= Beginning of Section =

/-- `MY=` at 0x100. -/
def decodeJob (cap : Word) : State := idle ⟨0x100#32, 3#32, 0x200#32, cap⟩ [(0x100, 0x4D#8), (0x101, 0x59#8), (0x102, 0x3D#8)]

/-- `MY======MY` at 0x100: data after a completed padding run (R119). -/
def decodePieces (cap : Word) : State :=
  idle ⟨0x100#32, 10#32, 0x200#32, cap⟩ [(0x100, 0x4D#8), (0x101, 0x59#8), (0x102, 0x3D#8), (0x103, 0x3D#8), (0x104, 0x3D#8), (0x105, 0x3D#8),
    (0x106, 0x3D#8), (0x107, 0x3D#8), (0x108, 0x4D#8), (0x109, 0x59#8)]

theorem decodePieces_text (cap : Word) : (decodePieces cap).bytesFrom 0x100#32 10 =
    [TextPiece.mk [0x4D#8, 0x59#8] 6].flatMap TextPiece.text ++ (TextPiece.mk [0x4D#8, 0x59#8] 0).text := rfl

/-- With room for the sentinel, with room for one byte of the two, and with a negative capacity. -/
theorem witness_DecodeWritesTheBytes :
    ∀ cap ∈ [(3#32 : Word), 1#32, 0xFFFFFFFF#32], let s := decodePieces cap
      let n := if s32 s.args.outCap ≤ 0 then 0 else s.args.outCap.toNat
      s.busy = false ∧ s.stuck = false ∧ s.schedule = [] ∧ Memory.wf s.mem = true ∧ s.args.buffersApart n ∧
        s.bytesFrom s.args.inAddr s.args.inLen.toNat =
          [TextPiece.mk [0x4D#8, 0x59#8] 6].flatMap TextPiece.text ++ (TextPiece.mk [0x4D#8, 0x59#8] 0).text ∧
        [TextPiece.mk [0x4D#8, 0x59#8] 6].all TextPiece.whole = true ∧ plainText (TextPiece.mk [0x4D#8, 0x59#8] 0).body = true ∧
        (∀ i, i < s.args.inLen.toNat → s.admits .read (s.args.inAddr + BitVec.ofNat 32 i) = true) ∧
        (∀ j, j < n → s.admits .write (s.args.outAddr + BitVec.ofNat 32 j) = true) := by
  intro cap h
  refine ⟨rfl, rfl, rfl, rfl, ?_, decodePieces_text cap, by decide, by decide, fun i _ => State.admits_of_no_hole _ _ _ rfl,
    fun j _ => State.admits_of_no_hole _ _ _ rfl⟩
  simp only [List.mem_cons, List.not_mem_nil, or_false] at h
  rcases h with rfl | rfl | rfl <;> exact Region.apart_of_below _ _ (by decide) (by decide)

theorem witness_EncodeThenDecodeRoundTrip :
    let s := encodeJob 9#32
    s.busy = false ∧ s.stuck = false ∧ s.schedule = [] ∧ s.denied = [] ∧ Memory.wf s.mem = true ∧ s.args.inLen.toNat < 2 ^ 28 ∧ 0 < s32 s.args.outCap ∧
      s.args.buffersApart s.args.outCap.toNat ∧ (fullText true (s.bytesFrom s.args.inAddr s.args.inLen.toNat)).length < s.args.outCap.toNat ∧
      (s.args.inLen.toNat : Int) ≤ s32 1#32 ∧
      Region.apart ⟨s.args.outAddr, (fullText true (s.bytesFrom s.args.inAddr s.args.inLen.toNat)).length⟩ ⟨0x300#32, (1#32 : Word).toNat⟩ :=
  ⟨rfl, rfl, rfl, rfl, rfl, by decide, by decide, encodeJob_apart 9#32 (by decide), by decide, by decide, Region.apart_of_below _ _ (by decide) (by decide)⟩

/-- A DECODE that succeeds, and one of `9A`, which does not. -/
theorem witness_DecodeEndsInItsStepCount :
    ∀ s ∈ [decodeJob 2#32, idle ⟨0x100#32, 2#32, 0x200#32, 0#32⟩ [(0x100, 0x39#8), (0x101, 0x41#8)]],
      s.busy = false ∧ s.stuck = false ∧ s.schedule = [] ∧ (∀ i, i < s.args.inLen.toNat → s.admits .read (s.args.inAddr + BitVec.ofNat 32 i) = true) ∧
        ∀ j, j < (if s32 s.args.outCap ≤ 0 then 0 else s.args.outCap.toNat) → s.admits .write (s.args.outAddr + BitVec.ofNat 32 j) = true := by decide

theorem witness_DecodeVerdictIgnoresCapacity :
    let s := decodeJob 2#32
    s.busy = false ∧ s.stuck = false ∧ s.schedule = [] ∧ s.denied = [] ∧ s.args.buffersApart (decodeCapacity s.args.outCap).toNat ∧
      s.args.buffersApart (decodeCapacity 0x80000000#32).toNat :=
  ⟨rfl, rfl, rfl, rfl, Region.apart_of_below _ _ (by decide) (by decide), Region.apart_of_below _ _ (by decide) (by decide)⟩
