-- ==== Sys2Proof/Certificates/Slice0/Obligations.lean ====
section
/-! DEFINITION. The statements for the provers: the numbered rules of spec/ about SDCORE, said of `exec`, `execute` and
`step`. The definitions under `Sys2Proof.Claims` say what the rules say in their own words: an answer, a malformed
command, a run of HSD_POLL. -/

namespace Sys2Proof.Claims

open Sys2Proof.Machine

/-! ## Answers -/

/-- What a command can answer. -/
abbrev Answer := Host.Outcome State Fault Refusal

/-- The state `t`, its response `(st, n, d)` appended (spec/30_encoding.md R90). -/
def answer (t : State) (st : Status) (n : Nat) (d : List Byte) : Answer :=
  .next { t with host := { t.host with responses := t.host.responses ++ [⟨st, BitVec.ofNat 32 n, d⟩] } }

/-- ILLEGAL, count 0, empty dout, and no state change (spec/30_encoding.md R97). -/
def illegal (s : State) : Answer := answer s .illegal 0 []

/-- The command with UNIT and OP `o`, IMM `imm` and operand `din` (spec/30_encoding.md R91). -/
def cmd (o : BitVec 8) (imm : BitVec 24) (din : List Byte) : Command := ⟨o ++ imm, din⟩

/-- Encoding and ILLEGAL cases of a command without operands: IMM 0 and empty din. -/
def EncodedBare (o : BitVec 8) (i : Instr) : Prop :=
  ∀ imm din s, execute (cmd o imm din) s = if imm = 0#24 ∧ din = [] then exec i s else illegal s

/-- Encoding and ILLEGAL cases of a command whose operand is all of din, 0 to 2^32-1 bytes. -/
def EncodedAny (o : BitVec 8) (i : List Byte → Instr) : Prop :=
  ∀ imm din s, din.length < 2 ^ 32 →
    execute (cmd o imm din) s = if imm = 0#24 then exec (i din) s else illegal s

/-- Encoding and ILLEGAL cases of a codec configuration: W = IMM[3:0], L = IMM[7:4], the rest of IMM 0, and 8 bytes. -/
def EncodedCfg (o : BitVec 8) (i : BitVec 4 → BitVec 4 → BitVec 32 → BitVec 32 → Instr) : Prop :=
  ∀ imm din s, execute (cmd o imm din) s =
    if imm.toNat < 256 ∧ din.length = 8 then
      exec (i (BitVec.ofNat 4 imm.toNat) (BitVec.ofNat 4 (imm.toNat / 16)) (le32 din 0) (le32 din 4)) s
    else illegal s

/-- The (UNIT, OP) pairs that are assigned, UNIT * 16 + OP (spec/30_encoding.md R92). -/
def Assigned (o : Nat) : Prop :=
  o ≤ 0x02 ∨ (0x10 ≤ o ∧ o ≤ 0x14) ∨ (0x20 ≤ o ∧ o ≤ 0x24) ∨ (0x30 ≤ o ∧ o ≤ 0x34) ∨ (0x40 ≤ o ∧ o ≤ 0x41) ∨
    (0x50 ≤ o ∧ o ≤ 0x56)

/-- How many low bits of IMM a command uses (spec/30_encoding.md R92, R97(c)). -/
def immUsed (o : Nat) : Nat :=
  if o = 0x02 then 12 else if o = 0x12 ∨ o = 0x20 ∨ o = 0x30 then 8 else if o = 0x55 then 24 else 0
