/-- The exact-N read leaves what the phase leaves, or a fatal error, or the state as it was. -/
theorem outcome_fdRead {n : Nat} {code : FatalCode} {next : List Byte → State → FdAnswer} (hcode : code ≠ .none)
    (hnext : n ≤ s.fd.src.length →
      Leaves (StepOutcome s) (next (s.fd.front n) (s.withFd (s.fd.consumed n)))) :
    Leaves (StepOutcome s) (fdRead n code s next) := by
  obtain ⟨hn, h⟩ | ⟨-, -, h⟩ | ⟨-, -, h⟩ := fdRead_cases n code s next <;> rw [h]
  · exact hnext hn
  · exact leaves_fdReturn (.fatal (onlyFdAndPorts_refl s) hcode (Nat.zero_le _) rfl (BitVec.add_zero _).symm)
  · exact leaves_fdReturn .waiting

/-- A fatal error after a read. -/
theorem outcome_fatal_read {n : Nat} (hn : n ≤ s.fd.src.length) {code : FatalCode} (hcode : code ≠ .none) {f : Fd}
    (hsrc : f.src = s.fd.src.drop n) (hcursor : f.cursor = s.fd.cursor + BitVec.ofNat 64 n) :
    Leaves (StepOutcome s) (fdFatal code ((s.withFd (s.fd.consumed n)).withFd f) n) :=
  leaves_fdReturn (.fatal (onlyFdAndPorts_withFd (onlyFdAndPorts_refl s) _) hcode hn hsrc hcursor)

theorem outcome_fdFileHdr (hphase : s.fd.phase = .fileHdr) : Leaves (StepOutcome s) (fdFileHdr s) := by
  refine outcome_fdRead nofun fun hn => ?_
  dsimp only
  split
  next => exact outcome_fatal_read hn (by decide) (by rfl) (by rfl)
  next hkind => exact leaves_fdReturn (.fileHdr hphase hn (Nat.le_of_not_lt hkind))

theorem outcome_fdBlkHdr (hphase : s.fd.phase = .blkHdr) : Leaves (StepOutcome s) (fdBlkHdr s) := by
  unfold fdBlkHdr
  split
  next => exact leaves_fdReturn (.cancelled hphase)
  next =>
    split
    next hend =>
      obtain ⟨heof, hsrc⟩ := hend
      exact leaves_fdReturn (.done hphase heof hsrc)
    next =>
      refine outcome_fdRead nofun fun hn => ?_
      dsimp only
      split
      next => exact outcome_fatal_read hn (by decide) (by rfl) (by rfl)
      next htype =>
        split
        next => exact outcome_fatal_read hn (by decide) (by rfl) (by rfl)
        next hcomp =>
          exact leaves_fdReturn (.blkHdr hphase hn (Nat.le_of_not_lt htype) (Nat.le_of_not_lt hcomp))

/-- The end of DECODE once the block has been decoded and routed. -/
theorem outcome_fdDecoded (hphase : s.fd.phase = .decode) {t : State} {k : Route} {d r : List Byte}
    (h : OnlyFdAndPorts s t) (hfd : t.fd = (s.fd.withDec d).withRoute k r) (hd : d.length ≤ blockLimit)
    (hr : r.length ≤ blockLimit) : Leaves (StepOutcome s) (fdDecoded t) := by
  unfold fdDecoded
  rw [hfd]
  split
  next hkind => exact leaves_fdReturn (.routed hphase h hd hr hkind)
  next => exact leaves_fdReturn (.recorded hphase h hr)

/-- A fatal error in DECODE, whatever the block has been decoded to. -/
theorem outcome_fatal_decode {t : State} (h : OnlyFdAndPorts s t) {code : FatalCode} (hcode : code ≠ .none)
    (hsrc : t.fd.src = s.fd.src) (hcursor : t.fd.cursor = s.fd.cursor) :
    Leaves (StepOutcome s) (fdFatal code t 0) :=
  leaves_fdReturn (.fatal h hcode (Nat.zero_le _) hsrc (hcursor.trans (BitVec.add_zero _).symm))

theorem outcome_fdRoute (hphase : s.fd.phase = .decode) {t : State} {d : List Byte} (h : OnlyFdAndPorts s t)
    (hfd : t.fd = s.fd.withDec d) (hd : d.length ≤ blockLimit) : Leaves (StepOutcome s) (fdRoute t) := by
  have hfatal {u : State} {code : FatalCode} (hu : OnlyFdAndPorts s u) (hufd : u.fd = s.fd.withDec d)
      (hcode : code ≠ .none) : Leaves (StepOutcome s) (fdFatal code u 0) :=
    outcome_fatal_decode hu hcode (by rw [hufd]; rfl) (by rw [hufd]; rfl)
  unfold fdRoute
  split
  next =>
    unfold fdRouteGcode
    split
    next => exact hfatal h hfd nofun
    next =>
      split
      next => exact leaves_refused
      next htext =>
        refine outcome_fdDecoded hphase (k := .text) (onlyFdAndPorts_deliver (onlyFdAndPorts_withFd h _) _) ?_ hd
          (Nat.le_of_not_lt htext)
        rw [State.deliver_fd, State.withFd_fd, hfd]
  next =>
    split
    next =>
      have hcalled := onlyFdAndPorts_blockImageCalled h
      unfold fdRouteThumbnail
      split
      next => exact hfatal h hfd nofun
      next =>
        split
        next => exact hfatal h hfd nofun
        next =>
          split
          next =>
            refine outcome_fdDecoded hphase (onlyFdAndPorts_withFd hcalled _) (k := .image) (r := d) ?_ hd hd
            rw [State.withFd_fd, hfd]
            rfl
          next => exact hfatal hcalled hfd nofun
    next =>
      unfold fdRouteProperty
      split
      next => exact hfatal h hfd nofun
      next =>
        refine outcome_fdDecoded hphase (onlyFdAndPorts_deliver (onlyFdAndPorts_withFd h _) _) (k := .ini) (r := d) ?_
          hd hd
        rw [State.deliver_fd, State.withFd_fd, hfd]
        rfl
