-- ==== Sys2Proof/Certificates/Slice0/Obligations.lean ====
section
/-! DEFINITION. The statements for the provers. Each says which rule of spec/ it formalises. Next states are written with `State.setX` (a write
to index 0 is discarded), `State.withDmem` and `State.jump`; values are written out. -/

namespace Sys2Proof.Claims

open Sys2Proof.Machine

/-- The instruction's row: its word has the row's bits under the row's mask and decodes to the instruction. -/
abbrev Encodes (i : Instr) (mask bits : Word) : Prop :=
  WellFormed i → encode i &&& mask = bits ∧ decode (encode i) = i

/-- The access at `a` is accepted (R71): `MISALIGNED_DATA` is bytewise, or the address is a multiple of the size. -/
abbrev Accepted (s : State) (a : Word) (n : Nat) : Prop :=
  s.cfg.misalignedData = .bytewise ∨ a.toNat % n = 0

/-- The `n` bytes at `a` hold the bytes of `v`, lowest first, addresses modulo 2^32. -/
abbrev HoldsBytes (m : Memory) (a v : Word) (n : Nat) : Prop :=
  ∀ k < n, m.read (a + BitVec.ofNat 32 k).toNat = some (v.extractLsb' (8 * k) 8)

/-- The address is none of the `n` bytes at `a`. -/
abbrev Outside (b : Nat) (a : Word) (n : Nat) : Prop :=
  ∀ k < n, b ≠ (a + BitVec.ofNat 32 k).toNat

/-- The instruction completes at `s`; it stores the low `n` bytes of `v` at `a` and changes nothing else but the PC, which advances by 4. -/
abbrev StoresAt (i : Instr) (s : State) (a v : Word) (n : Nat) : Prop :=
  ∃ m, exec i s = .next ((s.withDmem m).jump (s.pc + 4#32)) ∧ HoldsBytes m a v n ∧ ∀ b, Outside b a n → m.read b = s.dmem.read b

/-- The instruction completes at `s`: it writes `v` to `rd` and the PC advances by 4; nothing else changes. -/
abbrev Writes (i : Instr) (s : State) (rd : RegIdx) (v : Word) : Prop :=
  exec i s = .next ((s.setX rd v).jump (s.pc + 4#32))

/-- The instruction completes at `s` and only advances the PC by 4. -/
abbrev OnlyAdvances (i : Instr) (s : State) : Prop :=
  exec i s = .next (s.jump (s.pc + 4#32))

/-- The register an instruction writes (R36): OP, OP-IMM, LOAD, JAL, JALR, LUI and AUIPC have one, no other instruction does. -/
def destination : Instr → Option RegIdx
  | .lui rd _ | .auipc rd _ | .jal rd _ | .jalr rd _ _ | .jalrF3Nonzero _ rd _ _ => some rd
  | .lb rd _ _ | .lh rd _ _ | .lw rd _ _ | .lbu rd _ _ | .lhu rd _ _ | .loadWordF3_110 rd _ _ | .loadSize11 _ rd _ _ => some rd
  | .addi rd _ _ | .slti rd _ _ | .sltiu rd _ _ | .xori rd _ _ | .ori rd _ _ | .andi rd _ _ => some rd
  | .slli rd _ _ | .srli rd _ _ | .srai rd _ _ | .slliAnyFunct7 _ rd _ _ | .sraiAnyFunct7 _ rd _ _ => some rd
  | .add rd _ _ | .sub rd _ _ | .sll rd _ _ | .slt rd _ _ | .sltu rd _ _ => some rd
  | .xor rd _ _ | .srl rd _ _ | .sra rd _ _ | .or rd _ _ | .and rd _ _ => some rd
  | .opAddAnyFunct7 _ rd _ _ | .opSubAnyFunct7 _ rd _ _ | .opSllAnyFunct7 _ rd _ _ | .opSltAnyFunct7 _ rd _ _ => some rd
  | .opSltuAnyFunct7 _ rd _ _ | .opXorAnyFunct7 _ rd _ _ | .opSrlAnyFunct7 _ rd _ _ | .opSraAnyFunct7 _ rd _ _ => some rd
  | .opOrAnyFunct7 _ rd _ _ | .opAndAnyFunct7 _ rd _ _ => some rd
  | .beq _ _ _ | .bne _ _ _ | .blt _ _ _ | .bge _ _ _ | .bltu _ _ _ | .bgeu _ _ _ | .branchF3_01x _ _ _ _ => none
  | .sb _ _ _ | .sh _ _ _ | .sw _ _ _ | .storeByteF3_100 _ _ _ | .storeHalfF3_101 _ _ _ | .storeWordF3_110 _ _ _ => none
  | .storeSize11 _ _ _ _ => none
  | .fence _ _ _ _ _ | .fenceI _ _ _ | .ecall | .ebreak | .mret | .sret | .wfi | .sfenceVma _ _ | .systemOther _ => none
  | .csrrw _ _ _ | .csrrs _ _ _ | .csrrc _ _ _ | .csrrwi _ _ _ | .csrrsi _ _ _ | .csrrci _ _ _ => none
  | .mul _ _ _ | .mulh _ _ _ | .mulhsu _ _ _ | .mulhu _ _ _ | .div _ _ _ | .divu _ _ _ | .rem _ _ _ | .remu _ _ _ => none
  | .srxiBadFunct7 _ _ _ _ | .unrecognised _ => none

/-- The bytes an instruction stores to: an address and a length (R69), computed as the store meanings compute the address; none for an
instruction that stores nothing. -/
def storeAccess (i : Instr) (s : State) : Option (Word × Nat) :=
  match i with
  | .sb rs1 _ imm | .storeByteF3_100 rs1 _ imm => some (s.effAddr rs1 (immS imm), 1)
  | .sh rs1 _ imm | .storeHalfF3_101 rs1 _ imm => some (s.effAddr rs1 (immS imm), 2)
  | .sw rs1 _ imm | .storeWordF3_110 rs1 _ imm => some (s.effAddr rs1 (immS imm), 4)
  | _ => none

/-- The BRANCH, JAL and JALR instructions: the only ones that can set the PC to something other than PC+4 (R151, R164). -/
def isControlTransfer : Instr → Bool
  | .jal _ _ | .jalr _ _ _ | .jalrF3Nonzero _ _ _ _ => true
  | .beq _ _ _ | .bne _ _ _ | .blt _ _ _ | .bge _ _ _ | .bltu _ _ _ | .bgeu _ _ _ => true
  | _ => false

/-- The M-extension words (R345 to R352). -/
def isMul : Instr → Bool
  | .mul _ _ _ | .mulh _ _ _ | .mulhsu _ _ _ | .mulhu _ _ _ | .div _ _ _ | .divu _ _ _ | .rem _ _ _ | .remu _ _ _ => true
  | _ => false

/-- LOAD and STORE with size code 11 (R225, R283). -/
def isSize11 : Instr → Bool
  | .loadSize11 _ _ _ _ | .storeSize11 _ _ _ _ => true
  | _ => false

/-- The halfword and word accesses, with their address (R71). -/
def wideAccess (i : Instr) (s : State) : Option (Word × Nat) :=
  match i with
  | .lh _ rs1 imm | .lhu _ rs1 imm => some (s.effAddr rs1 (immI imm), 2)
  | .lw _ rs1 imm | .loadWordF3_110 _ rs1 imm => some (s.effAddr rs1 (immI imm), 4)
  | .sh rs1 _ imm | .storeHalfF3_101 rs1 _ imm => some (s.effAddr rs1 (immS imm), 2)
  | .sw rs1 _ imm | .storeWordF3_110 rs1 _ imm => some (s.effAddr rs1 (immS imm), 4)
  | _ => none

/-- The bytes a load reads: its address and its length (R68). -/
def loadAccess (i : Instr) (s : State) : Option (Word × Nat) :=
  match i with
  | .lb _ rs1 imm | .lbu _ rs1 imm => some (s.effAddr rs1 (immI imm), 1)
  | .lh _ rs1 imm | .lhu _ rs1 imm => some (s.effAddr rs1 (immI imm), 2)
  | .lw _ rs1 imm | .loadWordF3_110 _ rs1 imm => some (s.effAddr rs1 (immI imm), 4)
  | _ => none

/-- A state with other values of the two inputs that no instruction reads (R42). -/
def withInputs (rst : Bool) (bootAddr : Word) (s : State) : State := { s with rst := rst, cfg := { s.cfg with bootAddr := bootAddr } }

/-- An outcome with its next state, if it has one, put through `f`. -/
def mapNext (f : State → State) : Result → Result
  | .next t => .next (f t)
  | .fault r => .fault r
  | .refused r => .refused r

= End of Section =

ASSIGNED TASK:
From the data above, reproduce word for word the lines running from the line with "s ∈ [decodeJob" to the line with "(spec/30_encoding.md R90). -/", ends included.

ANSWER:
    ∀ s ∈ [decodeJob 2#32, idle ⟨0x100#32, 2#32, 0x200#32, 0#32⟩ [(0x100, 0x39#8), (0x101, 0x41#8)]],
      s.busy = false ∧ s.stuck = false ∧ s.schedule = [] ∧ (∀ i, i < s.args.inLen.toNat → s.admits .read (s.args.inAddr + BitVec.ofNat 32 i) = true) ∧
        ∀ j, j < (if s32 s.args.outCap ≤ 0 then 0 else s.args.outCap.toNat) → s.admits .write (s.args.outAddr + BitVec.ofNat 32 j) = true := by decide

theorem witness_DecodeVerdictIgnoresCapacity :
    let s := decodeJob 2#32
    s.busy = false ∧ s.stuck = false ∧ s.schedule = [] ∧ s.denied = [] ∧ s.args.buffersApart (decodeCapacity s.args.outCap).toNat ∧
      s.args.buffersApart (decodeCapacity 0x80000000#32).toNat :=
  ⟨rfl, rfl, rfl, rfl, Region.apart_of_below _ _ (by decide) (by decide), Region.apart_of_below _ _ (by decide) (by decide)⟩
-- ==== Sys2Proof/Certificates/Slice0/Obligations.lean ====
section
/-! DEFINITION. The statements for the provers: the numbered rules of spec/ about SDCORE, said of `exec`, `execute` and
`step`. The definitions under `Sys2Proof.Claims` say what the rules say in their own words: an answer, a malformed
command, a run of HSD_POLL. -/

namespace Sys2Proof.Claims

open Sys2Proof.Machine

/-! ## Answers -/

/-- What a command can answer. -/
abbrev Answer := Host.Outcome State Fault Refusal

/-- The state `t`, its response `(st, n, d)` appended (spec/30_encoding.md R90). -/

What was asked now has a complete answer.